Friday, October 08, 2004

So today at vork a woman, Vicky, called the store and asked if we had a certain drill. Of course I had nothing to do, so I went and found it. There were only two left so I offered to put one on hold for her. She agreed to let me do this. So I hang up and start to write the note "Hold for Vicky". What actually came out of my hand though?

Hod

Crap. Throw paper away. Start again.

Holf

No wonder I go to Valley.

"I'm a lumber company? Need some wood?" - George W. Bush

Wednesday, October 06, 2004

So the other day I'm at work and as usual I'm doing nothing. Well, not really nothing, but it often looks that way. See, I work in the basement next to the tools. There are people in the tool department there to sell the tools, so on most days, weekddays, I don't actually sell much. Whenever a cashier comes down to cover a break or something, they always complain that there is nothing to do. I, on the other hand always find something to do. I get one of the MCA's to bring me over huge boxes of towels to fold, or I clean the counter, or I pretend like I actually know what I'm doing and I sell people tools. Can you imagine that? Customers think that I actually know anything about tools. I just read the box or give my sage advice of, "maybe your Beamer uses metric parts".

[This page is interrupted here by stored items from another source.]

-- ==== Sys2Proof/Syntax.lean ====
section
/-!
DEFINITION. The instructions: the eleven commands of 30_encoding.md R47, one constructor per row of
spec/opcode_table.json. A command word has no operand fields (R46), so no constructor has an argument.
-/
namespace Sys2Proof

/-- A command of HUFFCORE (R47). -/
inductive Instr
  /-- Does nothing (R87). -/
  | nop
  /-- Returns the control state to its reset values; the way out of `ERROR` (R88). -/
  | clear
  /-- Counts the bytes of the input (R59). -/
  | freq
  /-- Builds the Huffman tree from the frequency table (R64). -/
  | build
  /-- Derives the code table from the tree (R70). -/
  | gen
  /-- Writes the header into `OUT` (R75). -/
  | hdrw
  /-- Packs the codes of the input bytes into `OUT` (R80). -/
  | pack
  /-- Parses the header at the start of `IN` (R76). -/
  | hdrp
  /-- Decodes the payload that follows the parsed header (R82). -/
  | unpack
  /-- The compression pipeline (R89). -/
  | compress
  /-- The decompression pipeline (R90). -/
  | decompress
  deriving DecidableEq, Repr

end Sys2Proof
end

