@[simp] theorem State.initQueue_caps : s.initQueue.caps = s.caps := rfl
@[simp] theorem State.initQueue_cmd : s.initQueue.cmd = s.cmd := rfl
@[simp] theorem State.initQueue_phase : s.initQueue.phase = s.phase := rfl
@[simp] theorem State.initQueue_freqV : s.initQueue.freqV = s.freqV := rfl
@[simp] theorem State.initQueue_treeV : s.initQueue.treeV = s.treeV := rfl
@[simp] theorem State.initQueue_codeV : s.initQueue.codeV = s.codeV := rfl
@[simp] theorem State.initQueue_hdrV : s.initQueue.hdrV = s.hdrV := rfl
@[simp] theorem State.initQueue_err : s.initQueue.err = s.err := rfl
@[simp] theorem State.initQueue_detail : s.initQueue.detail = s.detail := rfl
@[simp] theorem State.initQueue_inLen : s.initQueue.inLen = s.inLen := rfl
@[simp] theorem State.initQueue_outLen : s.initQueue.outLen = s.outLen := rfl
@[simp] theorem State.initQueue_inPos : s.initQueue.inPos = s.inPos := rfl
@[simp] theorem State.initQueue_nsym : s.initQueue.nsym = s.nsym := rfl
@[simp] theorem State.initQueue_nint : s.initQueue.nint = 0 := rfl
@[simp] theorem State.initQueue_root : s.initQueue.root = s.root := rfl
@[simp] theorem State.initQueue_pad : s.initQueue.pad = s.pad := rfl
@[simp] theorem State.initQueue_lbits : s.initQueue.lbits = s.lbits := rfl
@[simp] theorem State.initQueue_freq : s.initQueue.freq = s.freq := rfl
@[simp] theorem State.initQueue_left : s.initQueue.left = s.left := rfl
@[simp] theorem State.initQueue_right : s.initQueue.right = s.right := rfl
@[simp] theorem State.initQueue_codeLen : s.initQueue.codeLen = s.codeLen := rfl
@[simp] theorem State.initQueue_code : s.initQueue.code = s.code := rfl
@[simp] theorem State.initQueue_inBuf : s.initQueue.inBuf = s.inBuf := rfl
@[simp] theorem State.initQueue_outBuf : s.initQueue.outBuf = s.outBuf := rfl
@[simp] theorem State.initQueue_draws : s.initQueue.draws = s.draws := rfl
@[simp] theorem State.initQueue_resets : s.initQueue.resets = s.resets := rfl
@[simp] theorem State.initQueue_hostProgram : s.initQueue.hostProgram = s.hostProgram := rfl
@[simp] theorem State.initQueue_hostReads : s.initQueue.hostReads = s.hostReads := rfl

end Sys2Proof.Machine
end

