/-- States whose settled forms are equal agree, and their control registers too. -/
theorem agree_of_settled {s u : State} (hf : s.treeV = true → s.freqV = true) (h : s.settled = u.settled) :
    s.Agree u ∧ s.SameControl u := by
  have hframe : u = { s with
      cmd := u.cmd, phase := u.phase, err := u.err, detail := u.detail, freq := u.freq, weight := u.weight, left := u.left
      right := u.right, inq := u.inq, codeLen := u.codeLen, code := u.code } :=
    calc u = { u.settled with
          cmd := u.cmd, phase := u.phase, err := u.err, detail := u.detail, freq := u.freq, weight := u.weight
          left := u.left, right := u.right, inq := u.inq, codeLen := u.codeLen, code := u.code } := rfl
      _ = { s.settled with
          cmd := u.cmd, phase := u.phase, err := u.err, detail := u.detail, freq := u.freq, weight := u.weight
          left := u.left, right := u.right, inq := u.inq, codeLen := u.codeLen, code := u.code } := by rw [h]
  have hfreqV : u.freqV = s.freqV := by rw [hframe]
  have htreeV : u.treeV = s.treeV := by rw [hframe]
  have hcodeV : u.codeV = s.codeV := by rw [hframe]
  have hnint : u.nint = s.nint := by rw [hframe]
  have hlt := s.nint.isLt
  have hfreq (hv : s.freqV = true) : u.freq = s.freq := by
    have heq : (if s.freqV then s.freq else _) = if u.freqV then u.freq else _ := congrArg State.freq h
    rw [hfreqV, if_pos hv, if_pos hv] at heq
    exact heq.symm
  have hexists (hv : s.treeV = true) (id : NodeId) : u.nodeExists id ↔ s.nodeExists id := by
    rw [State.nodeExists, State.nodeExists, hfreq (hf hv), hnint]
  refine ⟨⟨hframe, hfreq, fun hv id hid => ?_, fun hv k hk => ?_, fun hv k hk => ?_, fun hv => ?_, fun hv => ?_⟩,
    (congrArg State.cmd h).symm, (congrArg State.phase h).symm, (congrArg State.err h).symm, (congrArg State.detail h).symm⟩
  · have heq := congrArg (fun t => tget t.weight id.toNat 0) h
    rw [settled_weight s (nodeExists_lt hid), settled_weight u (nodeExists_lt hid), if_pos ⟨hv, hid⟩,
      if_pos ⟨htreeV.trans hv, (hexists hv id).mpr hid⟩] at heq
    rw [weightOf, weightOf, heq]
  · have heq := congrArg (leftOf · k) h
    rw [settled_left s (by omega), settled_left u (by omega), if_pos ⟨hv, hk⟩,
      if_pos ⟨htreeV.trans hv, hnint.symm ▸ hk⟩] at heq
    exact heq.symm
  · have heq := congrArg (rightOf · k) h
    rw [settled_right s (by omega), settled_right u (by omega), if_pos ⟨hv, hk⟩,
      if_pos ⟨htreeV.trans hv, hnint.symm ▸ hk⟩] at heq
    exact heq.symm
  · have heq : (if s.codeV then s.codeLen else _) = if u.codeV then u.codeLen else _ := congrArg State.codeLen h
    rw [hcodeV, if_pos hv, if_pos hv] at heq
    exact heq.symm
  · have heq : (if s.codeV then s.code else _) = if u.codeV then u.code else _ := congrArg State.code h
    rw [hcodeV, if_pos hv, if_pos hv] at heq
    exact heq.symm

section
variable {s u : State} (h : s.Agree u)
include h

theorem State.Agree.settled_weight_eq (hf : s.treeV = true → s.freqV = true) : u.settled.weight = s.settled.weight := by
  have htreeV : u.treeV = s.treeV := by rw [h.frame]
  have hnint : u.nint = s.nint := by rw [h.frame]
  have hall (id : NodeId) (hid : id.toNat < 511) : tget u.settled.weight id.toNat 0 = tget s.settled.weight id.toNat 0 := by
    rw [settled_weight s hid, settled_weight u hid, htreeV]
    by_cases hv : s.treeV = true
    · have hexists : u.nodeExists id ↔ s.nodeExists id := by
        rw [State.nodeExists, State.nodeExists, h.freq (hf hv), hnint]
      simp only [hexists]
      split
      · rename_i hnode
        exact BitVec.eq_of_toNat_eq (h.weight hv id hnode.2)
      · rfl
    · rw [if_neg fun h => hv h.1, if_neg fun h => hv h.1]
  refine table_ext 0 fun i hi => ?_
  have hid : (BitVec.ofNat 9 i).toNat = i := Nat.mod_eq_of_lt (by omega)
  have := hall (BitVec.ofNat 9 i) (by rwa [hid])
  rwa [hid] at this

theorem State.Agree.settled_children_eq : u.settled.left = s.settled.left ∧ u.settled.right = s.settled.right := by
  have htreeV : u.treeV = s.treeV := by rw [h.frame]
  have hnint : u.nint = s.nint := by rw [h.frame]
  constructor
  · refine table_ext 0 fun k hk => (settled_left u hk).trans (Eq.trans ?_ (settled_left s hk).symm)
    rw [htreeV, hnint]
    split
    · rename_i hcond
      exact h.left hcond.1 k hcond.2
    · rfl
  · refine table_ext 0 fun k hk => (settled_right u hk).trans (Eq.trans ?_ (settled_right s hk).symm)
    rw [htreeV, hnint]
    split
    · rename_i hcond
      exact h.right hcond.1 k hcond.2
    · rfl

theorem State.Agree.settled_freq_eq : u.settled.freq = s.settled.freq := by
  have hfreqV : u.freqV = s.freqV := by rw [h.frame]
  show (if u.freqV then u.freq else _) = if s.freqV then s.freq else _
  rw [hfreqV]
  split
  · exact h.freq ‹_›
  · rfl

theorem State.Agree.settled_codes_eq : u.settled.codeLen = s.settled.codeLen ∧ u.settled.code = s.settled.code := by
  have hcodeV : u.codeV = s.codeV := by rw [h.frame]
  constructor
  · show (if u.codeV then u.codeLen else _) = if s.codeV then s.codeLen else _
    rw [hcodeV]
    split
    · exact h.codeLen ‹_›
    · rfl
  · show (if u.codeV then u.code else _) = if s.codeV then s.code else _
    rw [hcodeV]
    split
    · exact h.code ‹_›
    · rfl
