-- ==== Sys2Proof/Machine/Ops.lean ====
section
/-! DEFINITION. The named operations on registers, memory and ports, taking a fault, waiting, completing, and
fetching an instruction (spec/00_scope.md R5, 20_memory.md, 40_execution_cycle.md R67 to R73, 60_exceptions.md). -/

namespace Sys2Proof.Machine

/-! ## Registers -/

/-- `x[i]` (00_scope.md R5, 10_state.md R20). -/
def Regs.get (x : Regs) : RegId → Cell
  | .r0 => x.r0
  | .r1 => x.r1
  | .r2 => x.r2
  | .r3 => x.r3
  | .ip => x.ip
  | .sp => x.sp
  | .fp => x.fp
  | .sb => x.sb
  | .ss => x.ss
  | .src => x.src
  | .dst => x.dst
  | .flags => x.flags

/-- `x[i] <- v` (00_scope.md R5, 10_state.md R20). -/
def Regs.set (x : Regs) (r : RegId) (v : Cell) : Regs :=
  match r with
  | .r0 => { x with r0 := v }
  | .r1 => { x with r1 := v }
  | .r2 => { x with r2 := v }
  | .r3 => { x with r3 := v }
  | .ip => { x with ip := v }
  | .sp => { x with sp := v }
  | .fp => { x with fp := v }
  | .sb => { x with sb := v }
  | .ss => { x with ss := v }
  | .src => { x with src := v }
  | .dst => { x with dst := v }
  | .flags => { x with flags := v }

/-- `pc0`, the address of the instruction at hand: a meaning is applied to the state its `Step` began in
(00_scope.md R5, 10_state.md R13). -/
def State.pc (s : State) : Cell := s.regs.ip

/-- The registers after fetch, as the operands of an instruction with `n` argument words see them:
`x[IP] = (pc0 + 1 + n) mod 2^32` (10_state.md R13, 30_encoding.md R63). -/
def State.fetched (s : State) (n : Nat) : Regs :=
  s.regs.set .ip (s.pc + BitVec.ofNat 32 (1 + n))

/-! ## Memory -/

/-- What a cell that nothing has written reads as. DESIGN CHOICE (log entry 4): zero. -/
def unwritten : Cell := 0

/-- The cell at an address. -/
def Memory.read : Memory → Nat → Cell
  | [], _ => unwritten
  | (b, w) :: m, a => if a = b then w else Memory.read m a

/-- Put a cell in its place in the rising order of addresses. -/
def Memory.insert : Memory → Nat → Cell → Memory
  | [], a, v => [(a, v)]
  | (b, w) :: m, a, v =>
    if a < b then (a, v) :: (b, w) :: m
    else if a = b then (a, v) :: m
    else (b, w) :: Memory.insert m a v

/-- Write a cell, keeping the canonical form: a cell written back to what an unlisted one reads as is unlisted. -/
def Memory.write (m : Memory) (a : Nat) (v : Cell) : Memory :=
  if v = unwritten then m.filter (fun e => e.1 != a) else Memory.insert m a v

/-- The canonical form: addresses strictly rising, no cell listed that reads as an unlisted one. -/
abbrev Memory.wf (m : Memory) : Prop :=
  m.Pairwise (fun e f => e.1 < f.1) ∧ ∀ e ∈ m, e.2 ≠ unwritten

/-- Write cells to consecutive addresses, modulo `2^32`: the host placing words in its memory
(70_reset_and_hazards.md R151). -/
def Memory.load (m : Memory) (a : Cell) : List Cell → Memory
  | [] => m
  | v :: vs => Memory.load (Memory.write m a.toNat v) (a + 1) vs

/-- What the read-only storage at an address does with a write; `none` is RAM (93_implementation_defined.md U6). -/
def Params.romAt (p : Params) (a : Nat) : Option RomWrite :=
  (p.banks.find? (fun b => decide (b.base ≤ a ∧ a < b.base + b.size))).map RomBank.onWrite

/-- `getValue`: it fails exactly outside `[0, MEM_SIZE)` (20_memory.md R31). -/
def State.getValue (s : State) (a : Cell) : Option Cell :=
  if a.toNat < s.params.memSize then some (s.mem.read a.toNat) else none

/-- `setValue`: the memory after it, or `none` where the provider fails it: outside `[0, MEM_SIZE)`, or read-only
storage that refuses writes (20_memory.md R31). -/
def State.setValue (s : State) (a v : Cell) : Option Memory :=
  if a.toNat < s.params.memSize then
    match Params.romAt s.params a.toNat with
    | none => some (s.mem.write a.toNat v)
    | some .discards => some s.mem
    | some .fails => none
  else none

/-- `MemRead(addr)`, raising `SegmentationFault(addr)` (00_scope.md R5, 20_memory.md R31). -/
def State.memRead (s : State) (a : Cell) : Except ErrorEvent Cell :=
  match s.getValue a with
  | some v => .ok v
  | none => .error ⟨.segmentationFault, a⟩

/-- `MemWrite(addr, v)`, raising `SegmentationFault(addr)` (00_scope.md R5, 20_memory.md R31). -/
def State.memWrite (s : State) (a v : Cell) : Except ErrorEvent Memory :=
  match s.setValue a v with
  | some m => .ok m
  | none => .error ⟨.segmentationFault, a⟩

/-! ## Completing, halting, waiting, pausing

A meaning computes on copies and commits once, so a fault or a wait finds the registers as `Step` found them
(40_execution_cycle.md R70). -/

/-- `Completed(c)`: the registers and the memory of the finished instruction (40_execution_cycle.md R73). -/
def State.commit (s : State) (x : Regs) (m : Memory) (c : Nat) : State :=
  { s with regs := x, mem := m, last := some (.completed c) }

/-- `Halted_by_instruction(c)` (40_execution_cycle.md R73, 41_nop_halt_sect.md R76). -/
def State.commitHalt (s : State) (x : Regs) (c : Nat) : State :=
  { s with regs := x, run := .halted, last := some (.haltedByInstruction c) }

/-- `wait`: nothing has changed, the run state becomes Waiting (40_execution_cycle.md R69). -/
def State.wait (s : State) : State :=
  { s with run := .waiting, last := some .waited }

/-- The debug pause: as a wait, before anything is executed (40_execution_cycle.md R72). -/
def State.pause (s : State) : State :=
  { s with run := .waiting, last := some .paused }

/-- The retry of a Waiting core at the next `Tick` (40_execution_cycle.md R66). -/
def State.resume (s : State) : State :=
  { s with run := .running }

/-! ## Taking a fault -/

/-- The code of a fault kind (60_exceptions.md R135); 0 is kept for no fault. -/
def FaultKind.code : FaultKind → Nat
  | .illegalInstruction => 1
  | .segmentationFault => 2
  | .stackOverflow => 3
  | .stackUnderflow => 4
  | .divisionByZero => 5
  | .invalidType => 6
  | .invalidPort => 7
  | .illegalRegister => 8
  | .sectionBoundary => 9

/-- The registers after the writes of a host's `Recover`, in their order (60_exceptions.md R139). -/
def Regs.setAll (x : Regs) (ws : List (RegId × Cell)) : Regs :=
  ws.foldl (fun y w => y.set w.1 w.2) x

/-- The memory after the host's own writes; only cells of the backed space exist (60_exceptions.md R139). -/
def State.pokeAll (s : State) (ws : List (Cell × Cell)) : Memory :=
  ws.foldl (fun m w => if w.1.toNat < s.params.memSize then Memory.write m w.1.toNat w.2 else m) s.mem

/-- `Recover`: the host's reaction to a fault, by default nothing (60_exceptions.md R139; log entry 10). -/
def State.recover (s : State) : State :=
  match s.recoveries with
  | [] => s
  | r :: rest =>
    { s with
      regs := s.regs.setAll r.regs
      mem := s.pokeAll r.cells
      run := if r.resume then .running else s.run
      recoveries := rest }

/-- The error event reaches the host's callback, which may recover; without a callback it is dropped
(60_exceptions.md R137 steps 3 and 4; log entry 15). -/
def State.deliver (s : State) (e : ErrorEvent) : State :=
  if s.params.errorCallback then { s with events := s.events ++ [e] }.recover else s

/-- The core's own part of a fault: Halted, the registers those of the snapshot, which `s` still holds
(60_exceptions.md R137 steps 1 and 2, 40_execution_cycle.md R67). -/
def State.stop (s : State) (e : ErrorEvent) : State :=
  { s with run := .halted, last := some (.faulted e.kind e.addr) }

/-- `raise K(addr)`: TAKING A FAULT, the one operation every fault goes through (60_exceptions.md R137). There is
no return from a fault inside the program (R139): the ways out are `hostReset` and `recover`. -/
def State.raise (s : State) (e : ErrorEvent) : State :=
  (s.stop e).deliver e

/-- The state after an instruction's phases: the one they commit, or the fault they raise
(40_execution_cycle.md R67, R71). -/
def State.settle (s : State) : Except ErrorEvent State → State
  | .ok t => t
  | .error e => s.raise e

/-! ## Ports -/

/-- The port that is never ready: port 1, the unimplemented disk (20_memory.md R39). -/
def diskPort : Nat := 1

/-- The valid port number in a cell read as a signed integer, or `none` (20_memory.md R37). -/
def State.portOf (s : State) (p : Cell) : Option Nat :=
  if 0 ≤ p.toInt ∧ p.toInt < (s.params.portCount : Int) then some p.toInt.toNat else none

/-- The answer of `PortRead(p)` and the state after the transaction: a cell handed over is consumed, `NotReady`
leaves the history as it was (20_memory.md R38, R39; log entries 7, 8). -/
def State.portRead (s : State) (p : Nat) : Option Cell × State :=
  if p = diskPort then (none, s)
  else
    let (answer, t) :=
      match s.readAnswers with
      | a :: rest => (a, { s with readAnswers := rest })
      | [] => (Config.readAnswer s.drawn p, { s with drawn := s.drawn + 1 })
    match answer with
    | none => (none, t)
    | some v => (some v, { t with portHistory := t.portHistory ++ [.input p v] })

/-- The answer of `PortWrite(p, v)` (`true` is `Done`) and the state after the transaction (20_memory.md R38, R39;
log entries 7, 8). -/
def State.portWrite (s : State) (p : Nat) (v : Cell) : Bool × State :=
  if p = diskPort then (false, s)
  else
    let (answer, t) :=
      match s.writeAnswers with
      | a :: rest => (a, { s with writeAnswers := rest })
      | [] => (Config.writeAnswer s.drawn p v, { s with drawn := s.drawn + 1 })
    if answer then (true, { t with portHistory := t.portHistory ++ [.output p v] }) else (false, t)

/-! ## Fetch -/

/-- The `n` argument words from address `a` on, in ascending order, modulo `2^32` (30_encoding.md R63). -/
def State.fetchArgs (s : State) (a : Cell) : Nat → Except ErrorEvent (List Cell)
  | 0 => .ok []
  | n + 1 => do
    let v ← s.memRead a
    let rest ← s.fetchArgs (a + 1) n
    pure (v :: rest)

/-- Fetch the instruction cell at `x[IP]` and its argument words (30_encoding.md R63): `SegmentationFault` for a
cell outside memory, `IllegalInstruction` for `op > 0x10` before any argument word is fetched (R58 a). -/
def State.fetch (s : State) : Except ErrorEvent (List Cell) := do
  let w ← s.memRead s.pc
  match argc (opField w) with
  | none => .error ⟨.illegalInstruction, s.pc⟩
  | some n => do
    let rest ← s.fetchArgs (s.pc + 1) n
    pure (w :: rest)

/-- The fault that executing rejected cells raises (30_encoding.md R58). `truncated` cannot follow a fetch. -/
def rejectFault : Reject → FaultKind
  | .illegalOpcode => .illegalInstruction
  | .invalidSubtype => .invalidType
  | .truncated => .segmentationFault

/-! ## What the host does outside a Tick -/

/-- A new core before its first `reset`: Halted, its registers arbitrary (70_reset_and_hazards.md R150;
log entry 19). -/
def powerOn (p : Params) (x : Regs) (m : Memory) : State :=
  { State.reset with regs := x, run := .halted, mem := m, params := p }

/-- `reset(entry)` (70_reset_and_hazards.md R149): every register zeroed, then SB, SS, SP, IP; the run state
Running whatever it was; memory, ports and events untouched. -/
def State.hostReset (s : State) (entry : Cell) : State :=
  { s with
    regs :=
      { r0 := 0, r1 := 0, r2 := 0, r3 := 0, ip := entry, sp := s.params.stackBase, fp := 0,
        sb := s.params.stackBase, ss := s.params.stackSize, src := 0, dst := 0, flags := 0 }
    run := .running
    last := none }

/-- The host places the word array of a program from `LOAD_BASE` on (70_reset_and_hazards.md R151). -/
def State.hostLoad (s : State) (code : List Cell) : State :=
  { s with mem := s.mem.load s.params.loadBase code }

end Sys2Proof.Machine
end

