-- ==== Sys2Proof/Machine/Binary.lean ====
section
/-! DEFINITION. The seventeen binary operations (spec/44_binary_ops.md). -/

namespace Sys2Proof.Machine

/-- The body every BINOP shares (R93): three locations, two reads, the operation (which may raise), the write.
`c` is the cost. -/
def State.binaryWith (s : State) (c : Nat) (f : Cell → Cell → Except ErrorEvent Cell) (a0 a1 a2 : Operand) : State :=
  s.settle <| do
    let x := s.fetched 3
    let l0 ← dstLoc x s.pc a0
    let l1 ← srcLoc x s.pc a1
    let l2 ← srcLoc x s.pc a2
    let p ← s.readLoc x l1
    let q ← s.readLoc x l2
    let r ← f p q
    s.commitTo x l0 r c

/-- A binary operation that raises nothing of its own (R93). -/
def State.binary (s : State) (c : Nat) (f : Cell → Cell → Cell) (a0 a1 a2 : Operand) : State :=
  s.binaryWith c (fun p q => .ok (f p q)) a0 a1 a2

/-- A division or remainder: `DivisionByZero(pc0)` where the second source is zero (R93, R94). -/
def State.division (s : State) (c : Nat) (f : Cell → Cell → Cell) (a0 a1 a2 : Operand) : State :=
  s.binaryWith c (fun p q => if q = 0 then .error ⟨.divisionByZero, s.pc⟩ else .ok (f p q)) a0 a1 a2

/-- `ADD a0, a1, a2` (R96). -/
def execAdd (a0 a1 a2 : Operand) (s : State) : Host.Outcome State Fault Refusal :=
  .next (s.binary 1 aluAdd a0 a1 a2)

/-- `SUB a0, a1, a2` (R97). -/
def execSub (a0 a1 a2 : Operand) (s : State) : Host.Outcome State Fault Refusal :=
  .next (s.binary 1 aluSub a0 a1 a2)

/-- `MUL a0, a1, a2` (R98). -/
def execMul (a0 a1 a2 : Operand) (s : State) : Host.Outcome State Fault Refusal :=
  .next (s.binary s.params.costMul aluMul a0 a1 a2)

/-- `DIV a0, a1, a2` (R99). -/
def execDiv (a0 a1 a2 : Operand) (s : State) : Host.Outcome State Fault Refusal :=
  .next (s.division s.params.costDiv aluDiv a0 a1 a2)

/-- `MOD a0, a1, a2` (R100). -/
def execMod (a0 a1 a2 : Operand) (s : State) : Host.Outcome State Fault Refusal :=
  .next (s.division s.params.costDiv aluMod a0 a1 a2)

/-- `UDIV a0, a1, a2` (R101). -/
def execUdiv (a0 a1 a2 : Operand) (s : State) : Host.Outcome State Fault Refusal :=
  .next (s.division s.params.costDiv aluUdiv a0 a1 a2)

/-- `UMOD a0, a1, a2` (R102). -/
def execUmod (a0 a1 a2 : Operand) (s : State) : Host.Outcome State Fault Refusal :=
  .next (s.division s.params.costDiv aluUmod a0 a1 a2)

/-- `AND a0, a1, a2` (R103). -/
def execAnd (a0 a1 a2 : Operand) (s : State) : Host.Outcome State Fault Refusal :=
  .next (s.binary 1 aluAnd a0 a1 a2)

/-- `OR a0, a1, a2` (R104). -/
def execOr (a0 a1 a2 : Operand) (s : State) : Host.Outcome State Fault Refusal :=
  .next (s.binary 1 aluOr a0 a1 a2)

/-- `XOR a0, a1, a2` (R105). -/
def execXor (a0 a1 a2 : Operand) (s : State) : Host.Outcome State Fault Refusal :=
  .next (s.binary 1 aluXor a0 a1 a2)

/-- `SHL a0, a1, a2` (R106). -/
def execShl (a0 a1 a2 : Operand) (s : State) : Host.Outcome State Fault Refusal :=
  .next (s.binary 1 aluShl a0 a1 a2)

/-- `SHR a0, a1, a2` (R107). -/
def execShr (a0 a1 a2 : Operand) (s : State) : Host.Outcome State Fault Refusal :=
  .next (s.binary 1 aluShr a0 a1 a2)

/-- `SAR a0, a1, a2` (R108). -/
def execSar (a0 a1 a2 : Operand) (s : State) : Host.Outcome State Fault Refusal :=
  .next (s.binary 1 aluSar a0 a1 a2)

/-- `FADD a0, a1, a2` (R109). -/
def execFadd (a0 a1 a2 : Operand) (s : State) : Host.Outcome State Fault Refusal :=
  .next (s.binary 1 fadd a0 a1 a2)

/-- `FSUB a0, a1, a2` (R110). -/
def execFsub (a0 a1 a2 : Operand) (s : State) : Host.Outcome State Fault Refusal :=
  .next (s.binary 1 fsub a0 a1 a2)

/-- `FMUL a0, a1, a2` (R111). -/
def execFmul (a0 a1 a2 : Operand) (s : State) : Host.Outcome State Fault Refusal :=
  .next (s.binary s.params.costMul fmul a0 a1 a2)

/-- `FDIV a0, a1, a2` (R112). -/
def execFdiv (a0 a1 a2 : Operand) (s : State) : Host.Outcome State Fault Refusal :=
  .next (s.binary s.params.costDiv fdiv a0 a1 a2)

end Sys2Proof.Machine
end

So, I'm in there the other day and this woman comes up to buy something. Not tools, but towels. She is the wife of a guy that works at the repair center, so she gets a discount. Man, does she like to sniff out the bargains. Anyway, so she brings all this stuff up to the counter and nothing happened. I don't really have a story. I've been leading you on. People seem to like the Sears stories so it seemed a good cover. I really have nothing to say. Suckas got served!!!

Tuesday, October 05, 2004

So, I'm a Presbyterian. So were 11 of those that signed the Declaration of Independence. John Witherspoon, the only minister to sign, was one of those 11. Anyway, seems we're a little dissapointed in the actions our country has taken during the last administration.

Monday, October 04, 2004

I feel like I'm in a Clarinex commercial.